看來看去....我只知道他的眼睛和一般的布偶不同~
他的眼睛並不是粘在布偶上的唷!!
可能因此可以移動吧.....!

的確~日本的布偶還是比較讚...!!
是因為畫風的關係吧!!!
還有布偶本身的品質~

----------


## 狐狸

RACOON~
這個是KEMONO STUDIO的朋友~
http://kigu.lomo.jp/pics/index.html
給你吧!

----------


## racoon

挖啊啊啊~~

太感謝啦>____<~~

----------


## 野狼1991

哇哇~狐狸真會找阿~
我想找都還找不到阿~
謝謝阿~

----------


## 哈士奇

請問台中市的哪個書局能訂這種書阿?

----------


## 狐狸

> 請問台中市的哪個書局能訂這種書阿?


我也是住在台中市...不過台中市訂不到這本書XD

我是照托某隻獸去亞馬遜幫我訂的..
http://www.yuanchin.com.tw/amazon/index.asp

這本書真的棒極了!!
不管是一開始的腳色設定..性格.特色.性別.外貌.特徵開始講..
後來還有表演注意事項.室外注意事項.獸裝的禁忌..攝影事項..等等...

後來在製作的部份有材質介紹..特殊點逢法..頭部製作..等等等..

之後來有攜帶..保養..一大堆的介紹!!


但是...雖然我是訂了這本書...
但是裡面全都是英文寫的.......英文苦手的我../_\"

現在都還只是看圖說故事XD

----------


## 哈士奇

> 我也是住在台中市...不過台中市訂不到這本書XD
> 
> 我是照托某隻獸去亞馬遜幫我訂的..
> http://www.yuanchin.com.tw/amazon/index.asp
> 
> 這本書真的棒極了!!
> 不管是一開始的腳色設定..性格.特色.性別.外貌.特徵開始講..
> 後來還有表演注意事項.室外注意事項.獸裝的禁忌..攝影事項..等等...
> 
> ...




謝謝你告訴我,不過我沒請人幫訂書過,畢竟是第一次,所以我還是會好好研究怎訂,說到內容都是英文,只要不會太難我大致上看的懂,其他就得問我阿姨了(她是英文老師),這種感覺很奇怪~XD

----------


## 白狼。
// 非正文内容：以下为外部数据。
/-! ### Collectives (R305, R309 to R313, R319) -/

/-- Collectives, from configuration to completion.

COLL_CFG, in the order of its checks: a member list outside the partition's data region is REFUSED_WORLD, with its record; a field
out of range (sizes whose product is not N, a rank of N or more, a mask with a reserved bit, an empty mask of a dimension longer than
one, or masks of one dimension that share a link) REFUSED_FORMAT; a group that an invocation uses BUSY; on a tripped module it stays
PENDING; a list that cannot be read ends FAULT_ECC_UNCORR, one with a member that names no partition REFUSED_FORMAT. Else the group is
configured, and the notices and held data of the old one are dropped (R227, R305, R416, R511, R512).

A COLL entry joins its group's queue; with sixteen entries out it is not issued. The oldest of a group starts while no other of its
group and fewer than four on the module run, its invocation runs, and no data of the group's last waits for a peer: it sends its start
notices; a PERMUTE takes up the read-out notices that came before it, and moves the pieces that can move (R125, R310, R312, R319).

A notice for a group that is not configured, or of a rank that it has not, does nothing; one that the checks of every COLL message
refuse is refused as they are (R284). A peer's start notice sends the data that waits for it; one that no data waited for, or that comes
while a COLL of the group runs, is kept, and a running PERMUTE moves what it lets move. A read-out notice that the running PERMUTE awaits
marks the place, and its piece may move; another is kept for the group's next PERMUTE (R310, R312, R319).

While its memory flows, and with every other member's start notice in (a BARRIER), a completed COLL leaves the group's queue; its
result, computed from this member's bytes and the other members' (log entry 31: they are the command's inputs), is stored, the stage
that its traffic passed through holding free bytes (log entry 105), with no other byte changed, and its entry completes; held up it
stays. A PERMUTE first moves the pieces that can move, and ends once every place holds its new piece. The result of an ALL_REDUCE is the
sum, and of a norm reduction the merged vector, in the ring order of R311, of an ALL_GATHER every member's bytes in rank order, of a
BROADCAST the root's, of a BARRIER none (R226, R309, R311 to R313, R319). -/
def Obligations.Collectives : Prop :=
  (∀ (s : State) (x : Xnx) (p : Fin 8), s.takesOn x p = true → x.len = 44 → x.arg0 < 16 →
     let n := xArg x 0 2
     let dims := xArg x 2 1
     let ns := [xArg x 4 2, xArg x 6 2, xArg x 8 2]
     let rank := xArg x 0xA 2
     let mask (i : Nat) : W32 := if i < 6 then BitVec.ofNat 32 (xArg x (0xC + 4 * i) 4) else 0
     let at_ := xArg x 0x24 8
     let b := s.commandedWith 0x0306 x
     let bad := xArg x 3 1 ≠ 0 ∨ n < 2 ∨ 4096 < n ∨ dims = 0 ∨ 3 < dims ∨ (∃ k ∈ ns, k = 0 ∨ 4096 < k) ∨
       xArg x 4 2 * xArg x 6 2 * xArg x 8 2 ≠ n ∨ (∃ k ∈ ns.drop dims, k ≠ 1) ∨ n ≤ rank ∨ (∃ i, i < 6 ∧ 2 ^ 24 ≤ (mask i).toNat) ∨
       ∃ d, d < 3 ∧ ((1 < ns.getD d 1 ∧ (mask (2 * d) = 0 ∨ mask (2 * d + 1) = 0)) ∨ mask (2 * d) &&& mask (2 * d + 1) ≠ 0)
     let ends (b : Body) (st : W16) : Prop := exec (.collCfg x) s = .next (s.answer s.own b x st 0 [])
     (s.own.inData p at_ (2 * n) = false →
       ends ((s.commanded 0x0306 x).logForeign s.own (.part p) (s.own.outside p at_)) stWorld) ∧
     (s.own.inData p at_ (2 * n) = true → bad → ends (s.commanded 0x0306 x) stFormat) ∧
     (s.own.inData p at_ (2 * n) = true → ¬ bad → (s.body.part p).collecting x.arg0 = true → ends (s.commanded 0x0306 x) stBusy) ∧
     (s.own.inData p at_ (2 * n) = true → ¬ bad → (s.body.part p).collecting x.arg0 = false →
       (s.body.board.tripped = true → exec (.collCfg x) s = .next (s.promise s.own b x)) ∧
       (s.body.board.tripped = false →
         (∀ w, b.firstBad s.own [(at_, 2 * n)] = some w → ends (b.stewardBad s.own p w) ftEcc) ∧
         (b.firstBad s.own [(at_, 2 * n)] = none →
           ((∃ i, i < n ∧ 0x8000 ≤ s.body.mem.le (at_ + 2 * i) 2) → ends (s.commanded 0x0306 x) stFormat) ∧
           ((∀ i, i < n → s.body.mem.le (at_ + 2 * i) 2 < 0x8000) →
             ends ((b.stewardRead s.own [(at_, 2 * n)]).updPart p fun y =>
               { y with
                 coll := y.coll.set x.arg0 (some ⟨n, dims, xArg x 4 2, xArg x 6 2, xArg x 8 2, rank, (List.range 6).map mask,
                   membersAt s.body.mem at_ n⟩)
                 collNotices := y.collNotices.filter fun c => c.1 != x.arg0
                 collReadouts := y.collReadouts.filter fun c => c.1 != x.arg0
                 collHeld := y.collHeld.filter fun h => h.group.val != x.arg0 }) stOk))))) ∧
  ((∀ (s : State) (c : Fin 32) (x : CtxId) (e : Ae), Claims.fetched s c → s.body.nextAe c kColl = some (x, e) →
     (s.body.mayLaunch c = false → exec (.coll c) s = .next s) ∧
     (s.body.mayLaunch c = true → exec (.coll c) s = .next { s with
       body := ((s.body.updCx c fun k => k.launch e).updPart x.part fun p =>
         { p with collRuns := p.collRuns ++ [⟨Fin.ofNat 16 (cdOf (s.body.imageOf x) e.ref).group, x, c,
           (s.body.core c).cx.aeIdx.toNat, BitVec.ofNat 8 e.evt, e.ref, false, [], [], [], []⟩] }).stewardRead s.own
             (s.body.fetchReads s.own c) })) ∧
   (∀ (s : State) (p : Fin 8) (g : Fin 16), s.body.clocked = true →
     (((s.body.part p).collRuns.find? (·.group == g) = none ∨ (s.body.part p).coll.getD g.val none = none) →
       exec (.collStart p g) s = .next s) ∧
     ∀ r cg, (s.body.part p).collRuns.find? (·.group == g) = some r → (s.body.part p).coll.getD g.val none = some cg →
       let c := cdOf (s.body.imageOf r.ctx) r.ref
       let may := r.started = false ∧ s.body.collsRunning < 4 ∧ (s.body.slot r.ctx.part r.ctx.slot).run = .running ∧
         ∀ h ∈ (s.body.part p).collHeld, h.group ≠ g
       let begins (early : List Nat) : Body := s.body.updPart p fun y => { y with
         collRuns := y.collRuns.map fun k =>
           if k.group = g ∧ k.core = r.core ∧ k.idx = r.idx then { k with started := true, readOut := early } else k
         collReadouts := early.foldl (fun l d => l.erase (g.val, d)) y.collReadouts }
       let notices (b : Body) : Body := (cg.sources c (s.body.imageOf r.ctx)).foldl (fun (b : Body) k => b.sendNotice p cg r.core k) b
       (¬ may → exec (.collStart p g) s = .next s) ∧
       (may → c.op ≠ cdPermute → exec (.collStart p g) s = .next { s with body := notices (begins []) }) ∧
       (may → c.op = cdPermute → exec (.collStart p g) s = .next { s with body := permAdvance s.own (notices
         (begins (((s.body.part p).collReadouts.filter (·.1 == g.val)).map (·.2)).eraseDups)) p g }))) ∧
  (∀ (s : State) (w : CollPeer) (n : Nat), s.body.clocked = true →
     let y := s.body.part w.part
     (∀ c ∈ [Instr.collStartNotice w, .permuteReadoutNotice w n],
       (y.coll.getD w.group.val none = none → exec c s = .next s) ∧
       ∀ cg, y.coll.getD w.group.val none = some cg →
         (cg.n ≤ w.rank → exec c s = .next s) ∧
         (∀ st a, w.rank < cg.n → fabricCheck s.own s.body w.link (noticeMsg w s.body cg) = some (st, a) →
           exec c s = .next { s with body := s.body.refuseMsg s.own w.link (noticeMsg w s.body cg) st a })) ∧
     (∀ cg, y.coll.getD w.group.val none = some cg → w.rank < cg.n →
       fabricCheck s.own s.body w.link (noticeMsg w s.body cg) = none →
       let held := ∃ h ∈ y.collHeld, h.group = w.group ∧ h.send.rank = w.rank
       let runs := ∃ r ∈ y.collRuns, r.group = w.group ∧ r.started = true
       let awaits := ∃ r ∈ y.collRuns, r.group = w.group ∧ r.started = true ∧
         (let c := cdOf (s.body.imageOf r.ctx) r.ref
          r.awaits c cg (ptabOf (s.body.imageOf r.ctx) c.ptab) n = true)
       let kept (b : Body) : Body := b.updPart w.part fun y => { y with collNotices := y.collNotices ++ [(w.group.val, w.rank)] }
       (held → ¬ runs → ∃ t, exec (.collStartNotice w) s = .next t ∧ t.own = s.own ∧ t.body.mem = s.body.mem ∧
         t.body.cores = s.body.cores ∧ (t.body.part w.part).collNotices = y.collNotices ∧
         ∀ h ∈ (t.body.part w.part).collHeld, ¬ (h.group = w.group ∧ h.send.rank = w.rank)) ∧
       let starts (b : Body) : Prop := exec (.collStartNotice w) s = .next { s with body := b }
       let reads (b : Body) : Prop := exec (.permuteReadoutNotice w n) s = .next { s with body := b }
       let read (r : CollRun) : CollRun := if r.group = w.group ∧ r.started then { r with readOut := r.readOut ++ [n] } else r
       (¬ held → ¬ runs → starts (kept s.body)) ∧
       (runs → starts (permAdvance s.own (kept (s.body.releaseHeld w.part w.group cg w.rank)) w.part w.group)) ∧
       (awaits → reads (permAdvance s.own (s.body.updPart w.part fun y => { y with collRuns := y.collRuns.map read }) w.part w.group)) ∧
       (¬ awaits → reads (s.body.updPart w.part fun y => { y with collReadouts := y.collReadouts ++ [(w.group.val, n)] })))) ∧
  ((∀ (s : State) (p : Fin 8) (g : Fin 16) (inputs : List (List Byte)), s.body.clocked = true →
     ((s.body.part p).collRuns.find? (fun r => r.group == g && r.started) = none ∨ (s.body.part p).coll.getD g.val none = none) →
     exec (.collComplete p g inputs) s = .next s) ∧
   (∀ (s : State) (p : Fin 8) (g : Fin 16) (inputs : List (List Byte)) (r : CollRun) (cg : CollGroup), s.body.clocked = true →
     (s.body.part p).collRuns.find? (fun r => r.group == g && r.started) = some r →
     (s.body.part p).coll.getD g.val none = some cg →
     let c := cdOf (s.body.imageOf r.ctx) r.ref
     let inp : Nat → List Byte := fun k => if k = cg.rank then s.body.mem.bytes c.src (c.inputBytes cg.rank)
       else (inputs.getD k []).take (c.inputBytes k)
     let ws := (c.staged.map fun st => (st.1, freeBytes s.body.free st.2)) ++ c.result cg inp
     let goes (b : Body) : Prop := (∀ r', (b.part p).collRuns.find? (fun r => r.group == g && r.started) = some r' →
         collReady b p g cg r' = true) ∧ b.flows s.own [(c.src, c.srcBytes), (c.dst, c.dstBytes)] = true
     (c.op ≠ cdPermute → ¬ goes s.body → exec (.collComplete p g inputs) s = .next s) ∧
     (∀ l, c.op ≠ cdPermute → goes s.body → Claims.unguarded s (entryOf r.ctx r.core r.idx) ws →
       (s.body.core r.core).cx.launched.find? (·.idx == r.idx) = some l → Claims.slotsWhole s →
       ∃ t, exec (.collComplete p g inputs) s = .next t ∧ t.own = s.own ∧ t.body.board = s.body.board ∧ t.body.mail = s.body.mail ∧
         t.body.out = s.body.out ∧ Claims.stored s t ws ∧
         (∀ k ∈ (t.body.part p).collRuns, ¬ (k.group = g ∧ k.core = r.core ∧ k.idx = r.idx)) ∧
         Claims.counts s t r.ctx l.evt.toNat) ∧
     (c.op = cdPermute →
       let b := permAdvance s.own s.body p g
       b.mem.sound = true → (b.part p).coll.getD g.val none = some cg →
       ∀ r', (b.part p).collRuns.find? (fun r => r.group == g && r.started) = some r' → r'.ctx = r.ctx → r'.ref = r.ref →
         b.imageOf r.ctx = s.body.imageOf r.ctx →
         (¬ goes b → exec (.collComplete p g inputs) s = .next { s with body := b }) ∧
         (goes b → ∃ t, exec (.collComplete p g inputs) s = .next t ∧ t.own = s.own ∧ (∀ a, t.body.mem.byte a = b.mem.byte a) ∧
           (∀ k ∈ (t.body.part p).collRuns, ¬ (k.group = g ∧ k.core = r'.core ∧ k.idx = r'.idx))))) ∧
   ∀ (c : Cd) (g : CollGroup) (input : Nat → List Byte),
     (c.op = cdReduce → c.result g input = [(c.dst, (List.range (c.bytes / 4)).flatMap fun i =>
       leBytes 4 (g.reduce fadd (0 : W32) c.bytes (4 * i) fun r => wordAt (input r) (4 * i)).toNat)]) ∧
     (c.op = cdNorm → c.result g input = [(c.src + 0x4000, (List.range 256).flatMap fun i =>
       normBytes (g.reduce normSum (⟨0, 0⟩, 0) 4096 (16 * i) fun r => slicesSum (input r) i))]) ∧
     (c.op = cdGather → c.result g input = (List.range g.n).map fun r => (c.dst + r * c.bytes, input r)) ∧
     (c.op = cdBroadcast → c.result g input = [(c.dst, input c.root)]) ∧
     ((c.op = cdBarrier ∨ c.op = cdPermute) → c.result g input = []))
淩

@Q@書店可以訂唷...

我同學給我有張照片

看了傻眼了...

不過,= = 買不到吧(傷心)

----------


## 哈士奇

> @Q@書店可以訂唷...
> 
> 我同學給我有張照片
> 
> 看了傻眼了...
> 
> 不過,= = 買不到吧(傷心)


不會阿!我不會傷心的  :狐狸疑惑:  ,因為不夠(口)愛,我的目標是這隻  :狐狸心跳:

----------


## 白狼。淩

> 不會阿!我不會傷心的  ,因為不夠(口)愛,我的目標是這隻


哈士奇 你這隻更可愛唷耶  :狐狸嚇到:  

@Q@ 毛茸茸的...

好想摸唷

----------


## 軒轅．赤那

那隻應該是狐狸大的....
然後白犽貼的是在漫博變身狼人攤位的頭套....(又是一本醜化狼人的小說...啐...)

----------


## 哈士奇

> 那隻應該是狐狸大的....
> 然後白犽貼的是在漫博變身狼人攤位的頭套....(又是一本醜化狼人的小說...啐...)


我知道這隻是狐大ㄉ,我也跟他聊過了,也取得他的同意,他不介意我模仿他的,可是我盡量作一些外冒的配件做改變,不跟他一樣放空,所以期待錢存滿的那一刻  :狐狸超不爽:

----------


## 白狼。淩

> 那隻應該是狐狸大的....
> 然後白犽貼的是在漫博變身狼人攤位的頭套....(又是一本醜化狼人的小說...啐...)


^^"

大大 請尊重他人的小說

這本是英國有名的小說...^^美國銷售量超好的...

醜化狼人0.0"...(有嗎!?小說有幾頁畫的狼還漫酷的...)

解說一下

所謂的狼人 是指滿月時變身的

故事在講主角和女主角如何逃離狼人的追殺耶...很好看耶...

這是一部驚險的小說 可能大大不喜歡這類的^^"(我了解)

----------


## 軒轅．赤那

不是每個人都覺得外來的小說都好看
不是每本有名的小說都吸引每個人

我只能說
我不喜歡書裡動不動狼人就是要殺人被追殺成為一切罪惡的來源

----------


## 白狼。淩

> 不是每個人都覺得外來的小說都好看
> 不是每本有名的小說都吸引每個人
> 
> 我只能說
> 我不喜歡書裡動不動狼人就是要殺人被追殺成為一切罪惡的來源


恩...我知道@Q@"


畢竟每個人心目中的狼人是不一樣的

我想上面大大的狼

一定很有正義感  :愛:

----------